Start of Material supplied

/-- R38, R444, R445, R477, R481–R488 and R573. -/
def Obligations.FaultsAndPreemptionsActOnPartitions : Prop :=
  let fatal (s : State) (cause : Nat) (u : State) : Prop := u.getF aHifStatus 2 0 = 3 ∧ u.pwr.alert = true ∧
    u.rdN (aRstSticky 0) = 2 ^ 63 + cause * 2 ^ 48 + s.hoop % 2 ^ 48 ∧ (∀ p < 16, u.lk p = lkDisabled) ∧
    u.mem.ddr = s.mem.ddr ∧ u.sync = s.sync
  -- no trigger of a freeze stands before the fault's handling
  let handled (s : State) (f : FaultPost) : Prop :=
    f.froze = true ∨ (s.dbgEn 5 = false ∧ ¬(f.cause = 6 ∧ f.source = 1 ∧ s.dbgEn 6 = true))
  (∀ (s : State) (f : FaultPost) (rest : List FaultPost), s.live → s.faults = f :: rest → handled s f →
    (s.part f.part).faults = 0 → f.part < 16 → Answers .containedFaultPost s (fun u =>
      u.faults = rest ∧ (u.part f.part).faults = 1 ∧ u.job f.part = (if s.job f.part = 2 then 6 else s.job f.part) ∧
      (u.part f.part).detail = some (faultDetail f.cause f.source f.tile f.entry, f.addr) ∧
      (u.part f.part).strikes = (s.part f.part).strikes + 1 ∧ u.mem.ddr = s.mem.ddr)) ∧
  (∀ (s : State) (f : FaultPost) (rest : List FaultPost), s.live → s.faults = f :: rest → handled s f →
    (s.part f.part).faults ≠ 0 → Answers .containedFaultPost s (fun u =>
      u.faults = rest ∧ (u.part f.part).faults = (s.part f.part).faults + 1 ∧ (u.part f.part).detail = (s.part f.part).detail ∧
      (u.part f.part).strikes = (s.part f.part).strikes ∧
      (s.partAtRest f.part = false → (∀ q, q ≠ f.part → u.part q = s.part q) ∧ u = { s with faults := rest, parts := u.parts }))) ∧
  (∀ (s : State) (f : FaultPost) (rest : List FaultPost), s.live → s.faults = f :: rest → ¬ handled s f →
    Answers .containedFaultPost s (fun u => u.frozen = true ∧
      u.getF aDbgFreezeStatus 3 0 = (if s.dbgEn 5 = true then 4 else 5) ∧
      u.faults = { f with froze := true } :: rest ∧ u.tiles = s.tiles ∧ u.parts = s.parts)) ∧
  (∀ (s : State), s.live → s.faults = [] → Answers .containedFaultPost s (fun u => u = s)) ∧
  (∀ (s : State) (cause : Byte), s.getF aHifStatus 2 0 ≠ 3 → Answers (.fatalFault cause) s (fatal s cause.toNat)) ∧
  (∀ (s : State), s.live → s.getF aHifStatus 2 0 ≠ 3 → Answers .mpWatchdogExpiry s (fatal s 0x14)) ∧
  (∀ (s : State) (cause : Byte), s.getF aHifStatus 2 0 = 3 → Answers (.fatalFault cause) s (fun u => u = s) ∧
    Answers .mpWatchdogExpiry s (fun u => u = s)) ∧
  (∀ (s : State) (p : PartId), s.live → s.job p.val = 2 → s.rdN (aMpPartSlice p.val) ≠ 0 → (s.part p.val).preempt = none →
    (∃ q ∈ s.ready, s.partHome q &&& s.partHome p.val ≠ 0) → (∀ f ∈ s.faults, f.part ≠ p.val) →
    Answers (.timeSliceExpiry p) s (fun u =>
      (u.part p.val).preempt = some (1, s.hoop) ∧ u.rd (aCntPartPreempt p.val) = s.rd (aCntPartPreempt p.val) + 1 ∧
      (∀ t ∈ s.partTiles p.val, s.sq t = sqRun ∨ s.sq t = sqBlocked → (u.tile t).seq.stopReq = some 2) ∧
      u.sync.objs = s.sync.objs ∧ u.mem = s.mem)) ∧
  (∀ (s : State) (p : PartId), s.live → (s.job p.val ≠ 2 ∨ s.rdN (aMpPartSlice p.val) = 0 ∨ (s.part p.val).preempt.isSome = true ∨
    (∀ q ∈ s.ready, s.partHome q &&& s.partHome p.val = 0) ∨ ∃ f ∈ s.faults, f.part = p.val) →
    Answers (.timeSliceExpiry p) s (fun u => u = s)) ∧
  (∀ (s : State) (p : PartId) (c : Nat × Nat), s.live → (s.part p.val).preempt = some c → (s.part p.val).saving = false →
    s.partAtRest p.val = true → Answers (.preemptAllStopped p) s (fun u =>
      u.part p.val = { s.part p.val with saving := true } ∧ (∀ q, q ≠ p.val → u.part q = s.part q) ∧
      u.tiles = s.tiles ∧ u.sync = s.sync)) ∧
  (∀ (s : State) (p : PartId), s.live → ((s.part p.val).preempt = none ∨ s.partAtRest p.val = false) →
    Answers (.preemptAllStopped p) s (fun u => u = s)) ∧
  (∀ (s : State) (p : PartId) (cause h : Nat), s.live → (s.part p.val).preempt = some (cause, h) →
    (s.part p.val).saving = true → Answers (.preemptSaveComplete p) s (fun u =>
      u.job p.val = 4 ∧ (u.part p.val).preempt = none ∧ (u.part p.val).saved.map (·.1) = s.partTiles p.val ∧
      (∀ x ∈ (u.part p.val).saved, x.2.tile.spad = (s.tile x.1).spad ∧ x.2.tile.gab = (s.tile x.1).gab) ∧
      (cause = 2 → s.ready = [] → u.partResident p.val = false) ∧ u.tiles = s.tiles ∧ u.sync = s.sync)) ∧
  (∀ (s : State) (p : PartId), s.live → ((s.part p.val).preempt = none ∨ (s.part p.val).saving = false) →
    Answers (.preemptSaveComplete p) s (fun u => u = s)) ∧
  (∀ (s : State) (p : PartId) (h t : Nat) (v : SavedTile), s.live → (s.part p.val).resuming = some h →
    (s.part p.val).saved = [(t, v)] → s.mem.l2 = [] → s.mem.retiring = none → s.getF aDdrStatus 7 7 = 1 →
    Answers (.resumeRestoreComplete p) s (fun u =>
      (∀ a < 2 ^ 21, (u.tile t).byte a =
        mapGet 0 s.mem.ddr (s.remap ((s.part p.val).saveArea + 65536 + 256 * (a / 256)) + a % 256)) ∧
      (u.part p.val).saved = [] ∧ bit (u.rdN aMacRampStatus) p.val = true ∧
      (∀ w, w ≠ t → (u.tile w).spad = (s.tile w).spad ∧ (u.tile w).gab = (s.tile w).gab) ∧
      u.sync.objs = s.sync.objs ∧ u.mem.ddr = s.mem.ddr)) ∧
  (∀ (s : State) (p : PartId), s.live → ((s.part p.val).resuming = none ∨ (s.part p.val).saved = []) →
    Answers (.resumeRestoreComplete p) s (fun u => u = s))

End of Material supplied
Start of Material supplied

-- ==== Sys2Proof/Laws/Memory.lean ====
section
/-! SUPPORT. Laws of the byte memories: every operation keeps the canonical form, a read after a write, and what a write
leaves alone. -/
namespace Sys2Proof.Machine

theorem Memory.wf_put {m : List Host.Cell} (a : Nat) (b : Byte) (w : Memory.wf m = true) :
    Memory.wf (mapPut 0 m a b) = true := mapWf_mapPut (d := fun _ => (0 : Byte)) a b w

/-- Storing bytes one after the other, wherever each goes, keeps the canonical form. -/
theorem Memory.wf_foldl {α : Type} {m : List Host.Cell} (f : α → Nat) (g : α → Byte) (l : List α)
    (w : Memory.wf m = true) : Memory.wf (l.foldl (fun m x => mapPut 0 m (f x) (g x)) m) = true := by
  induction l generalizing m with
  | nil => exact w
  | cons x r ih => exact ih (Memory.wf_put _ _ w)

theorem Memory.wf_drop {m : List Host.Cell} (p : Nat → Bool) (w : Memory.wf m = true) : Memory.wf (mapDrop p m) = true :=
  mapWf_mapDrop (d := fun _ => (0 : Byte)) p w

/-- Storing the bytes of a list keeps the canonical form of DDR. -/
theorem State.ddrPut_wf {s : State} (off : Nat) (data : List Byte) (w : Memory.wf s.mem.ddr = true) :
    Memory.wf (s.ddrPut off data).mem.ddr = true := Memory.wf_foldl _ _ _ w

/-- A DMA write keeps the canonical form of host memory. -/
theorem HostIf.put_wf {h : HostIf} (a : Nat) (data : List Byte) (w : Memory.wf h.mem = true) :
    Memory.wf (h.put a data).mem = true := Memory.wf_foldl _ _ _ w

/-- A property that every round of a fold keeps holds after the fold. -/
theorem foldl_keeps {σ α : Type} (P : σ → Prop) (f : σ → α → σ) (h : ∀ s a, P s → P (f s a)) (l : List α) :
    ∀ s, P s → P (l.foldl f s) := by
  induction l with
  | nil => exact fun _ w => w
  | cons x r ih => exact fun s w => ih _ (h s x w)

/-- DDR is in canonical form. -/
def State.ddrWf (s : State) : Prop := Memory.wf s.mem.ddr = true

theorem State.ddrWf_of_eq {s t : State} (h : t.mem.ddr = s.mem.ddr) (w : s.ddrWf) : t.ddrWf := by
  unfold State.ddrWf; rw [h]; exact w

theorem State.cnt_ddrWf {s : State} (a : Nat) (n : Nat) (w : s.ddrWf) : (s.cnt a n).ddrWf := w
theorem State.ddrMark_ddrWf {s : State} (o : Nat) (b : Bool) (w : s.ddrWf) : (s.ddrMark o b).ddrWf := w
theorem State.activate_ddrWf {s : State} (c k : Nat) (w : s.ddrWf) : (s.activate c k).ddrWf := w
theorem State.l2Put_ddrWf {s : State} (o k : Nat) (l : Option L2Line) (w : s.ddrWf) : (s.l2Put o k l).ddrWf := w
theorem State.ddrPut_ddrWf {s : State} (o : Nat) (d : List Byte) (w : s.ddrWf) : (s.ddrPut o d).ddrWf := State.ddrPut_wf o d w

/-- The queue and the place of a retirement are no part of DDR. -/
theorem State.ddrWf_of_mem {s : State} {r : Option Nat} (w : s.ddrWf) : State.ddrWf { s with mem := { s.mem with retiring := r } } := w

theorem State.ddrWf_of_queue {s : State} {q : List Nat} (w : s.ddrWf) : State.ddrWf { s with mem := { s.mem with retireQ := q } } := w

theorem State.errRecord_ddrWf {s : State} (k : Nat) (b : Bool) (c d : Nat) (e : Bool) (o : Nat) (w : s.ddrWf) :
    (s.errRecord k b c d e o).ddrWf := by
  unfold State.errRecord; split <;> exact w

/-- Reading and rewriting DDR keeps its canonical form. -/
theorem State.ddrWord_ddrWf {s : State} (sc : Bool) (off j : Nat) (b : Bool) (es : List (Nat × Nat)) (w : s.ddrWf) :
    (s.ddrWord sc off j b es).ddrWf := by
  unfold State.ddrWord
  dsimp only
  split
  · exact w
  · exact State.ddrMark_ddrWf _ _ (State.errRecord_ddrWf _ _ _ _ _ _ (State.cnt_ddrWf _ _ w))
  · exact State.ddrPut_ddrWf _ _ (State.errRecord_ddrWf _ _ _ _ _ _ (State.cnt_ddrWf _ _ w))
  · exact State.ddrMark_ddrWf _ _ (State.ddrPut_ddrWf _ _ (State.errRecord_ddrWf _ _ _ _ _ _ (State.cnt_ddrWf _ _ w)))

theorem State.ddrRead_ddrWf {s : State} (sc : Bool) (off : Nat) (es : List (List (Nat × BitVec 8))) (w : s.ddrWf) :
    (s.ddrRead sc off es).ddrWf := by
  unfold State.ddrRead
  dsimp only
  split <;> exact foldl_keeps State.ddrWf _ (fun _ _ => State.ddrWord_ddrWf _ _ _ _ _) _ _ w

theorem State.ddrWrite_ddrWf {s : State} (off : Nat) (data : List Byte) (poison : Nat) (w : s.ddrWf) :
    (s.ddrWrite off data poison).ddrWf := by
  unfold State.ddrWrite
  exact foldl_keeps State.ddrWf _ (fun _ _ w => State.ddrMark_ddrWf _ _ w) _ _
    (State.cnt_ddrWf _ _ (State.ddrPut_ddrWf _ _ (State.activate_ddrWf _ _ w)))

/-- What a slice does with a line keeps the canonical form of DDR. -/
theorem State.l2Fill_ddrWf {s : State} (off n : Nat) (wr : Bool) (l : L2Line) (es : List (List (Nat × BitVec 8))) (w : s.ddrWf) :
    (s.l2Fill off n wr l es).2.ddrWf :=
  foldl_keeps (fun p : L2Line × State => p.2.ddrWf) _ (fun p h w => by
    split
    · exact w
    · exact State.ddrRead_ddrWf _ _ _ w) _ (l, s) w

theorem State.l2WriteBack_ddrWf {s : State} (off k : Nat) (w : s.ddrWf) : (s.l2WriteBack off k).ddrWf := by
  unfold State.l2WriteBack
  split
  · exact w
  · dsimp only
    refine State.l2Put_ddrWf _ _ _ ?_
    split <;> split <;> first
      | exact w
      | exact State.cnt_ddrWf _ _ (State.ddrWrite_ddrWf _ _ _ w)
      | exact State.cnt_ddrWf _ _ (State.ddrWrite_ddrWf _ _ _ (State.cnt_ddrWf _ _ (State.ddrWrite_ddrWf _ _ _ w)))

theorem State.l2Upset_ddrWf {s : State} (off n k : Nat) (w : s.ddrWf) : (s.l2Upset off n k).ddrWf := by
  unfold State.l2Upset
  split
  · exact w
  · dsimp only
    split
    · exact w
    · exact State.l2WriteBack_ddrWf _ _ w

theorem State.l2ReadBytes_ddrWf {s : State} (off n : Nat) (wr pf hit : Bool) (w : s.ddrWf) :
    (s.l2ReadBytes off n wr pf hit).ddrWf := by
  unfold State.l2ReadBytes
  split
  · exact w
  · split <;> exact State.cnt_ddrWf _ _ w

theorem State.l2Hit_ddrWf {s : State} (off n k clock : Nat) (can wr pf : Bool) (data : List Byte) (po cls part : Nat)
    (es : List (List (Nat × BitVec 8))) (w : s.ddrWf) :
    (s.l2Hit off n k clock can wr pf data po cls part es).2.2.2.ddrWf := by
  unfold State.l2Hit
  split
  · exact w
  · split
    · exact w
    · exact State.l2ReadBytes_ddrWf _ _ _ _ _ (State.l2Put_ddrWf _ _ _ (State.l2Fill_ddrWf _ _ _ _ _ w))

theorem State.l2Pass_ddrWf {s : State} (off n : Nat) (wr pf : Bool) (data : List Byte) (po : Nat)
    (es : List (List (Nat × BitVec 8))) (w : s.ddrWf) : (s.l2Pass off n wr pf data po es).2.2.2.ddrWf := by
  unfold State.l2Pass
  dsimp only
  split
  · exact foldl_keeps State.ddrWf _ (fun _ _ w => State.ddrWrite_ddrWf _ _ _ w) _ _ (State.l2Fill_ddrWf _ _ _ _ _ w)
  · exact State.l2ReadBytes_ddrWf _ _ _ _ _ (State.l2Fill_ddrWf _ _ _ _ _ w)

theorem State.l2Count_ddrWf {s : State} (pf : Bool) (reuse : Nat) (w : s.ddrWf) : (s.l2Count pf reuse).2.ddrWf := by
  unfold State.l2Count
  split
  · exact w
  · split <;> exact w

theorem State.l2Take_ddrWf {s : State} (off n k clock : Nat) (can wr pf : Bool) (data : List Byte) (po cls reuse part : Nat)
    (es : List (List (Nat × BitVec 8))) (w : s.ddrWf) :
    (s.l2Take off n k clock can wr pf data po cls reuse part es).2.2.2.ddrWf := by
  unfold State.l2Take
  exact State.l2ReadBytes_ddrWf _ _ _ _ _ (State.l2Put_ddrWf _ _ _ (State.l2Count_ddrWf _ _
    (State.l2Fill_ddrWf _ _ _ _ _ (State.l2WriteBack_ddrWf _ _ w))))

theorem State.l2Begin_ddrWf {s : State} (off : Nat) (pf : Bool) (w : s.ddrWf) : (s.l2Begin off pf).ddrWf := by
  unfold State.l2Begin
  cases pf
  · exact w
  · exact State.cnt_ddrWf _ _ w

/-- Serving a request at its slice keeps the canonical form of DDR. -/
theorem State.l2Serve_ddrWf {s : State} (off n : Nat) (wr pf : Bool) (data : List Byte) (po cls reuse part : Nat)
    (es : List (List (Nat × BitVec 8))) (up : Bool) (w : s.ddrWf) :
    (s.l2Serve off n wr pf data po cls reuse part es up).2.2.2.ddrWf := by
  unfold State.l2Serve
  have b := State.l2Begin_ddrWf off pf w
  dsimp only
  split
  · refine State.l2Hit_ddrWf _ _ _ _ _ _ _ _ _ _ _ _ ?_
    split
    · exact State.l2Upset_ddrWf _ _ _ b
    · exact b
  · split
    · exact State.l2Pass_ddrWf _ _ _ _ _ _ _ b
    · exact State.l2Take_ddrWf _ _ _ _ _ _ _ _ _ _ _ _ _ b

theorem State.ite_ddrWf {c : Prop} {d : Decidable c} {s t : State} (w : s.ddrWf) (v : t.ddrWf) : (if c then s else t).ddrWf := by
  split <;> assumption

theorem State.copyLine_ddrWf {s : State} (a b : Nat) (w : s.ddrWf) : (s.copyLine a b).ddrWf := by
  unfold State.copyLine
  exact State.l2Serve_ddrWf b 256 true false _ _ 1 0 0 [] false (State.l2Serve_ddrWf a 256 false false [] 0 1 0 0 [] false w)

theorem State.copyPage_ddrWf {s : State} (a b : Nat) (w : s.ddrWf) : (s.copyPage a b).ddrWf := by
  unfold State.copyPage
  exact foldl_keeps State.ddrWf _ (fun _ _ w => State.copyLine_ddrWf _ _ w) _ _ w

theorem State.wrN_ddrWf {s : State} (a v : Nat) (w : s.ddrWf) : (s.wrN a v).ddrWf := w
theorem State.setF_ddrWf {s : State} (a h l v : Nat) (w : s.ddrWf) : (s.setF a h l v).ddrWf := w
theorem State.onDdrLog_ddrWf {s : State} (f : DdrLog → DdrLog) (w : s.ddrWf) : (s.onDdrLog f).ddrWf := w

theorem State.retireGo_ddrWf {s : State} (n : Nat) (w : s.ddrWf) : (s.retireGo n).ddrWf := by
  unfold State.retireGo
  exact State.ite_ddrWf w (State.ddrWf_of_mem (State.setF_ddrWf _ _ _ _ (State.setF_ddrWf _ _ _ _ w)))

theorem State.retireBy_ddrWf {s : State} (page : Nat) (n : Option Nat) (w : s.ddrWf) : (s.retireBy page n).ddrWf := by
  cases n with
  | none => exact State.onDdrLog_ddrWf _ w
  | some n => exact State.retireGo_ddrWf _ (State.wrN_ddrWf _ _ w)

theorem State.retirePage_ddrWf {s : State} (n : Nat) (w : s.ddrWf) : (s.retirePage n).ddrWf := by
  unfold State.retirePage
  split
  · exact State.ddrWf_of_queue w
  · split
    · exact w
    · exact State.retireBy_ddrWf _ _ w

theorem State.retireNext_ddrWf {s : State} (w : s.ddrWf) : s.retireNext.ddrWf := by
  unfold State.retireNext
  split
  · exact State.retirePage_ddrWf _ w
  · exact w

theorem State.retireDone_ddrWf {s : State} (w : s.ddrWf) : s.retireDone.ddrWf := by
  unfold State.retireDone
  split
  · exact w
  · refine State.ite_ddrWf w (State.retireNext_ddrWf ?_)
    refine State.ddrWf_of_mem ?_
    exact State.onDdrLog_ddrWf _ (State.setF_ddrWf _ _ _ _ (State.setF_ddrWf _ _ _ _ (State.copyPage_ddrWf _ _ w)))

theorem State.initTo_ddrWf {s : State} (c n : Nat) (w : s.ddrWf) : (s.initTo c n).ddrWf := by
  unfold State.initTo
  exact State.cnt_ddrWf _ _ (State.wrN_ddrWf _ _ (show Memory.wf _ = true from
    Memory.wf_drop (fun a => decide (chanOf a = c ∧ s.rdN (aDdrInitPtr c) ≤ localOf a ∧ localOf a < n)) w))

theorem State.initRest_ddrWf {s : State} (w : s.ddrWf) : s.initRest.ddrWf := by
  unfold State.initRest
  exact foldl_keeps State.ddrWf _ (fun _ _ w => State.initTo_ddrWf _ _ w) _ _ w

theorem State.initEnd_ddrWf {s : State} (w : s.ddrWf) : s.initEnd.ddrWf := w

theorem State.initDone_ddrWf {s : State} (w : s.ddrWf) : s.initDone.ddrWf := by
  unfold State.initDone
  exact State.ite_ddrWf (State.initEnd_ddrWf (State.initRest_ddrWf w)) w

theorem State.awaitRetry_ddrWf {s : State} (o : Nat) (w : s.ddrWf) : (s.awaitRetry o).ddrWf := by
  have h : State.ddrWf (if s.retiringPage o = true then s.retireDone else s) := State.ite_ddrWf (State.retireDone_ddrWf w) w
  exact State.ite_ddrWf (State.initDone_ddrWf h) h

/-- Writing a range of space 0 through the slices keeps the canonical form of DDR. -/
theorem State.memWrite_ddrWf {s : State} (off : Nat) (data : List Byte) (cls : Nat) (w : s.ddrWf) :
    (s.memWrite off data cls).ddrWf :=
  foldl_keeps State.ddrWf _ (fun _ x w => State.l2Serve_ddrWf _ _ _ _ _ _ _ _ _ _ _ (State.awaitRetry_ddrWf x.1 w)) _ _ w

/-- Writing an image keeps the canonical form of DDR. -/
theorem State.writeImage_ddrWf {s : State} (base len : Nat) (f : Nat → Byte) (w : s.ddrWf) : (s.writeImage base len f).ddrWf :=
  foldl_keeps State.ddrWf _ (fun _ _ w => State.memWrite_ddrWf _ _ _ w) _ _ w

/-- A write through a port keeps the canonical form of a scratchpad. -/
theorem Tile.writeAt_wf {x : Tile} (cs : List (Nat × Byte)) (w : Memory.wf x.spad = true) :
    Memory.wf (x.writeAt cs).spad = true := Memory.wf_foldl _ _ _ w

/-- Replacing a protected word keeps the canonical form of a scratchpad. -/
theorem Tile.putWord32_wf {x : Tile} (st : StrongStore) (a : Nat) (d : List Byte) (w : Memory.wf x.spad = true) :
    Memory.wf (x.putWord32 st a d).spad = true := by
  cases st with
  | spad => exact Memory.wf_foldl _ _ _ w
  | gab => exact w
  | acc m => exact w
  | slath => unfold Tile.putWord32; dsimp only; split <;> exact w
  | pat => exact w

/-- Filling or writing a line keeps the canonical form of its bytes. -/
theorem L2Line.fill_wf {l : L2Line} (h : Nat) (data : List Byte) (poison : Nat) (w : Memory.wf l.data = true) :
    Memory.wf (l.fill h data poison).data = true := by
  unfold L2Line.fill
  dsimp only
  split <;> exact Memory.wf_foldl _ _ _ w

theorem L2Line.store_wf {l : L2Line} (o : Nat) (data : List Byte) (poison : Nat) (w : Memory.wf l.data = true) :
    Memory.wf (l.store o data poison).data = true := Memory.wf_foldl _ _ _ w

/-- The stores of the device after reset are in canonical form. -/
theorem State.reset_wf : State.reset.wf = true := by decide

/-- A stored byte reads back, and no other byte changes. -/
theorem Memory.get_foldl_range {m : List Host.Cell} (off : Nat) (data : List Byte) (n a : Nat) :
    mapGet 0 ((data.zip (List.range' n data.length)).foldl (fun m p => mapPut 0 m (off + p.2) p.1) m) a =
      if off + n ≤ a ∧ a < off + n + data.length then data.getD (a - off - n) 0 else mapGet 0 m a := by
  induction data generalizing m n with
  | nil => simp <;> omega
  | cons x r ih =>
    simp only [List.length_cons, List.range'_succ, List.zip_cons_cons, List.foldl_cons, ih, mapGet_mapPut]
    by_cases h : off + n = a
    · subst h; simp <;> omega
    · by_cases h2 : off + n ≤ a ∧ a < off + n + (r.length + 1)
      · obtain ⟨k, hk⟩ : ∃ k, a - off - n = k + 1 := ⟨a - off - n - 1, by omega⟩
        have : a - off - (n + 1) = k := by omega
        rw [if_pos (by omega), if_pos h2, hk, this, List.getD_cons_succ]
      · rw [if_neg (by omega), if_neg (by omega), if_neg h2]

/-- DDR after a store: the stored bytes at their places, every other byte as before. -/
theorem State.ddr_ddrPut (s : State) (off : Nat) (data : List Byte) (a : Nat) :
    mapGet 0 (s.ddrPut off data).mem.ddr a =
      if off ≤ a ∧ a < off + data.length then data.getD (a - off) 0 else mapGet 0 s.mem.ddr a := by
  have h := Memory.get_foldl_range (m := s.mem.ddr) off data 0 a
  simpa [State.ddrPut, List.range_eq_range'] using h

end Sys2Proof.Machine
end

End of Material supplied

## Action item
Reproduce the entries above exactly, but only the lines between the line holding "and R573. -/" and the line holding "(∀ (s : State), s.live → s.faults", inclusive.

## Response
/-- R38, R444, R445, R477, R481–R488 and R573. -/
def Obligations.FaultsAndPreemptionsActOnPartitions : Prop :=
  let fatal (s : State) (cause : Nat) (u : State) : Prop := u.getF aHifStatus 2 0 = 3 ∧ u.pwr.alert = true ∧
    u.rdN (aRstSticky 0) = 2 ^ 63 + cause * 2 ^ 48 + s.hoop % 2 ^ 48 ∧ (∀ p < 16, u.lk p = lkDisabled) ∧
    u.mem.ddr = s.mem.ddr ∧ u.sync = s.sync
  -- no trigger of a freeze stands before the fault's handling
  let handled (s : State) (f : FaultPost) : Prop :=
    f.froze = true ∨ (s.dbgEn 5 = false ∧ ¬(f.cause = 6 ∧ f.source = 1 ∧ s.dbgEn 6 = true))
  (∀ (s : State) (f : FaultPost) (rest : List FaultPost), s.live → s.faults = f :: rest → handled s f →
    (s.part f.part).faults = 0 → f.part < 16 → Answers .containedFaultPost s (fun u =>
      u.faults = rest ∧ (u.part f.part).faults = 1 ∧ u.job f.part = (if s.job f.part = 2 then 6 else s.job f.part) ∧
      (u.part f.part).detail = some (faultDetail f.cause f.source f.tile f.entry, f.addr) ∧
      (u.part f.part).strikes = (s.part f.part).strikes + 1 ∧ u.mem.ddr = s.mem.ddr)) ∧
  (∀ (s : State) (f : FaultPost) (rest : List FaultPost), s.live → s.faults = f :: rest → handled s f →
    (s.part f.part).faults ≠ 0 → Answers .containedFaultPost s (fun u =>
      u.faults = rest ∧ (u.part f.part).faults = (s.part f.part).faults + 1 ∧ (u.part f.part).detail = (s.part f.part).detail ∧
      (u.part f.part).strikes = (s.part f.part).strikes ∧
      (s.partAtRest f.part = false → (∀ q, q ≠ f.part → u.part q = s.part q) ∧ u = { s with faults := rest, parts := u.parts }))) ∧
  (∀ (s : State) (f : FaultPost) (rest : List FaultPost), s.live → s.faults = f :: rest → ¬ handled s f →
    Answers .containedFaultPost s (fun u => u.frozen = true ∧
      u.getF aDbgFreezeStatus 3 0 = (if s.dbgEn 5 = true then 4 else 5) ∧
      u.faults = { f with froze := true } :: rest ∧ u.tiles = s.tiles ∧ u.parts = s.parts)) ∧
  (∀ (s : State), s.live → s.faults = [] → Answers .containedFaultPost s (fun u => u = s)) ∧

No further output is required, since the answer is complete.